**Task objective:**
Would you reproduce exactly the lines below from the one holding "-- ==== Sys2Proof/Machine/Fetch.lean" through the one holding "wait (s : State)", inclusive, and no others?

•••

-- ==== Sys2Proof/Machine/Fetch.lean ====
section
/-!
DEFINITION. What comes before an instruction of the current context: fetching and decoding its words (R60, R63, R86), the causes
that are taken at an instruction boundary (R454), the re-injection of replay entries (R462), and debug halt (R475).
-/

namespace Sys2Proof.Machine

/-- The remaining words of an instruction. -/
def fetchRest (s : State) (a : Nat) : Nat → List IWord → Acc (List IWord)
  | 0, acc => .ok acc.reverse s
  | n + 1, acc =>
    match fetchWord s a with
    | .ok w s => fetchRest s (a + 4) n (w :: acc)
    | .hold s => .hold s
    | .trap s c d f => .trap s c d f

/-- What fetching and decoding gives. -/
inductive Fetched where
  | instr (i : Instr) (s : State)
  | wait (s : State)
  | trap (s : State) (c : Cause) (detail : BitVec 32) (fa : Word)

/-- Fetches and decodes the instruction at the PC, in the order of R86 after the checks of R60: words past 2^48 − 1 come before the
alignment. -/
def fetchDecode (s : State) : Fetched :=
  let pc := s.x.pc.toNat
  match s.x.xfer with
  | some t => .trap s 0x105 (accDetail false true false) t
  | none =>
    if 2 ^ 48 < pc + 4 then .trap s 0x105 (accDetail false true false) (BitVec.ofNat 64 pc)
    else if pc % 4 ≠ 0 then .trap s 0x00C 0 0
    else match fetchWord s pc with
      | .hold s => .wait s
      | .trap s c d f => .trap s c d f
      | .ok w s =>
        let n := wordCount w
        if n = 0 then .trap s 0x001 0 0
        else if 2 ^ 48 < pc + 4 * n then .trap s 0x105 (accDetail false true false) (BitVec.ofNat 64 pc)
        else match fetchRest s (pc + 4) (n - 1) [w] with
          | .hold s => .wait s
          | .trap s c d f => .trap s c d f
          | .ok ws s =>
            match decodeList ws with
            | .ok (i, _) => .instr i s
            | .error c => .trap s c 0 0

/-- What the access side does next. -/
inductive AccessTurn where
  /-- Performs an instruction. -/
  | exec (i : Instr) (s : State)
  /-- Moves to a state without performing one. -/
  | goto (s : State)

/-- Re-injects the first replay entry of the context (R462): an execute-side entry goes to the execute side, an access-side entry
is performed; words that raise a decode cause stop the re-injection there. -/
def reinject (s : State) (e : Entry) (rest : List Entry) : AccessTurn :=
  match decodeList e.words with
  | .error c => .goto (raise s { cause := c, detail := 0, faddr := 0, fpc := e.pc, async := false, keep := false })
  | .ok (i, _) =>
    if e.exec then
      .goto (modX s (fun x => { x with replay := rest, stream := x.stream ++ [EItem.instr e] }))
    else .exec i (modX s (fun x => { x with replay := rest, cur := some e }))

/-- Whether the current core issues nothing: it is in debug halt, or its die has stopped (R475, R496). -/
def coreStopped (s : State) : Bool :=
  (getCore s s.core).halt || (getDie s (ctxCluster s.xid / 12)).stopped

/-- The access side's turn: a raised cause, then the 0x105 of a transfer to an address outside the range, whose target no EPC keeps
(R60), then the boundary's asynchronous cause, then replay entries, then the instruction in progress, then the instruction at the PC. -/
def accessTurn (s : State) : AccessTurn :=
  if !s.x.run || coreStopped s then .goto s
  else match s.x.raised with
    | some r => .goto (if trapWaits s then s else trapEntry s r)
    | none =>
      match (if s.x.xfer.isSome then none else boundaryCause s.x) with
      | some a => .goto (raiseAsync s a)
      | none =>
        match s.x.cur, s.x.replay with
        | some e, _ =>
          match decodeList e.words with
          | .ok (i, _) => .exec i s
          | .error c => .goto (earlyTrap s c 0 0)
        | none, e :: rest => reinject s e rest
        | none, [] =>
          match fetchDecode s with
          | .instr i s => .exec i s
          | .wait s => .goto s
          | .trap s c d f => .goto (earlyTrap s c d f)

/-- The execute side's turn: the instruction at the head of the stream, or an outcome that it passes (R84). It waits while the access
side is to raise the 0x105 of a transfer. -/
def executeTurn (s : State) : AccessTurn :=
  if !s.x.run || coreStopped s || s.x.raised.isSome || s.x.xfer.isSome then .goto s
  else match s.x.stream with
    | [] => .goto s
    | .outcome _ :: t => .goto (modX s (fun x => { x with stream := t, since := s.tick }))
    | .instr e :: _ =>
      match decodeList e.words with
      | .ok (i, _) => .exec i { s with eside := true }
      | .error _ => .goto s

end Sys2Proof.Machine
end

•••

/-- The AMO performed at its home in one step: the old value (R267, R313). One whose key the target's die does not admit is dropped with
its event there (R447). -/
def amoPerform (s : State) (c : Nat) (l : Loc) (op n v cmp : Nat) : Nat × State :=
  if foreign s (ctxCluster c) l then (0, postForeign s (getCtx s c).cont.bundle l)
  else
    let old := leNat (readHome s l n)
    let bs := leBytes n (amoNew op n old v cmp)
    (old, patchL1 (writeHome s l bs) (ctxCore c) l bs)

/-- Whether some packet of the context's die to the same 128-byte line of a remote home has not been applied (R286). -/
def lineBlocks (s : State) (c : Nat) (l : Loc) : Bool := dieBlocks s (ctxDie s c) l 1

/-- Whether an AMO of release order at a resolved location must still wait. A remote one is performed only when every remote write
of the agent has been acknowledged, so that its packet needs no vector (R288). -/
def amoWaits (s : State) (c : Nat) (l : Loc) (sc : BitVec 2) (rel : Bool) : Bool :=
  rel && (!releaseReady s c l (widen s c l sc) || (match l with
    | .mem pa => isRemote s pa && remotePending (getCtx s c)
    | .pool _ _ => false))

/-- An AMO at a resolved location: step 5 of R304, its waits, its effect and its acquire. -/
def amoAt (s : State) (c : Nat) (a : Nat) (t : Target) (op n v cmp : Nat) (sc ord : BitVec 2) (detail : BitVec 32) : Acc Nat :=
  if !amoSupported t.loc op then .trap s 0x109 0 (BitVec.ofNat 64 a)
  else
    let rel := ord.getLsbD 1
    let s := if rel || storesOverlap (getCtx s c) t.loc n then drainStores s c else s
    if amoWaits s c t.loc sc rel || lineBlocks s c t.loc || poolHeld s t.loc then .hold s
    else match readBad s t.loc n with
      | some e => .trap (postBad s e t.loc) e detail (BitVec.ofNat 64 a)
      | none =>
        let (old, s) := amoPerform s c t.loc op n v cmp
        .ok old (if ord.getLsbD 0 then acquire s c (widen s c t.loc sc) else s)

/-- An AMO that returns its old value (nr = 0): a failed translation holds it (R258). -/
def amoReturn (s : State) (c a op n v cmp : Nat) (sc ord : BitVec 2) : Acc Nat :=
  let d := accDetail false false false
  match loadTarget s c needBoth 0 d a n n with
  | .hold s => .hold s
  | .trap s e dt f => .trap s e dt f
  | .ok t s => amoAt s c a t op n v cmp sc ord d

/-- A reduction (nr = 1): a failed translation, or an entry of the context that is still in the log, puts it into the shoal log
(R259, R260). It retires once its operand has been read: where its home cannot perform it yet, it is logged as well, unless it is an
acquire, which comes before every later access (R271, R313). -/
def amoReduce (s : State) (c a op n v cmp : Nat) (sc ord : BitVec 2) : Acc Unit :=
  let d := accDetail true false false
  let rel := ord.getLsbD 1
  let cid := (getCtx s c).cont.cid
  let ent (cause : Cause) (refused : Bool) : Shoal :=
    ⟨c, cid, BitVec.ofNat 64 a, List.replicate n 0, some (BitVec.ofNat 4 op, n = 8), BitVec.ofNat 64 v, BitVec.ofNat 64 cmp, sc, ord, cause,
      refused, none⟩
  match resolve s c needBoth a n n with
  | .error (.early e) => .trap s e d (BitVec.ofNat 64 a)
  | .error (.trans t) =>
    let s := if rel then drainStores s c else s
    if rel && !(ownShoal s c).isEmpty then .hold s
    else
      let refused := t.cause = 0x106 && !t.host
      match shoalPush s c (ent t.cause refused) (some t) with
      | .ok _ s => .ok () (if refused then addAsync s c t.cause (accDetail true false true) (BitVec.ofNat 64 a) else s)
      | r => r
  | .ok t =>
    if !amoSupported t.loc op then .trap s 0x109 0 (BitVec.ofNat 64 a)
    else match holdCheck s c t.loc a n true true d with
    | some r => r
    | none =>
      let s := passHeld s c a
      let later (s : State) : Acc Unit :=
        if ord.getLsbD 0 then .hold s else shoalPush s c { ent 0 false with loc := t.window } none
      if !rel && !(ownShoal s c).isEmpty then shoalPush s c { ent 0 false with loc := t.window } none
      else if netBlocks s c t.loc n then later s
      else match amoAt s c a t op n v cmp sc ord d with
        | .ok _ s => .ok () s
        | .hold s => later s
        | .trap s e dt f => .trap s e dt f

•••

**Answer section:**
-- ==== Sys2Proof/Machine/Fetch.lean ====
section
/-!
DEFINITION. What comes before an instruction of the current context: fetching and decoding its words (R60, R63, R86), the causes
that are taken at an instruction boundary (R454), the re-injection of replay entries (R462), and debug halt (R475).
-/

namespace Sys2Proof.Machine

/-- The remaining words of an instruction. -/
def fetchRest (s : State) (a : Nat) : Nat → List IWord → Acc (List IWord)
  | 0, acc => .ok acc.reverse s
  | n + 1, acc =>
    match fetchWord s a with
    | .ok w s => fetchRest s (a + 4) n (w :: acc)
    | .hold s => .hold s
    | .trap s c d f => .trap s c d f

/-- What fetching and decoding gives. -/
inductive Fetched where
  | instr (i : Instr) (s : State)
  | wait (s : State)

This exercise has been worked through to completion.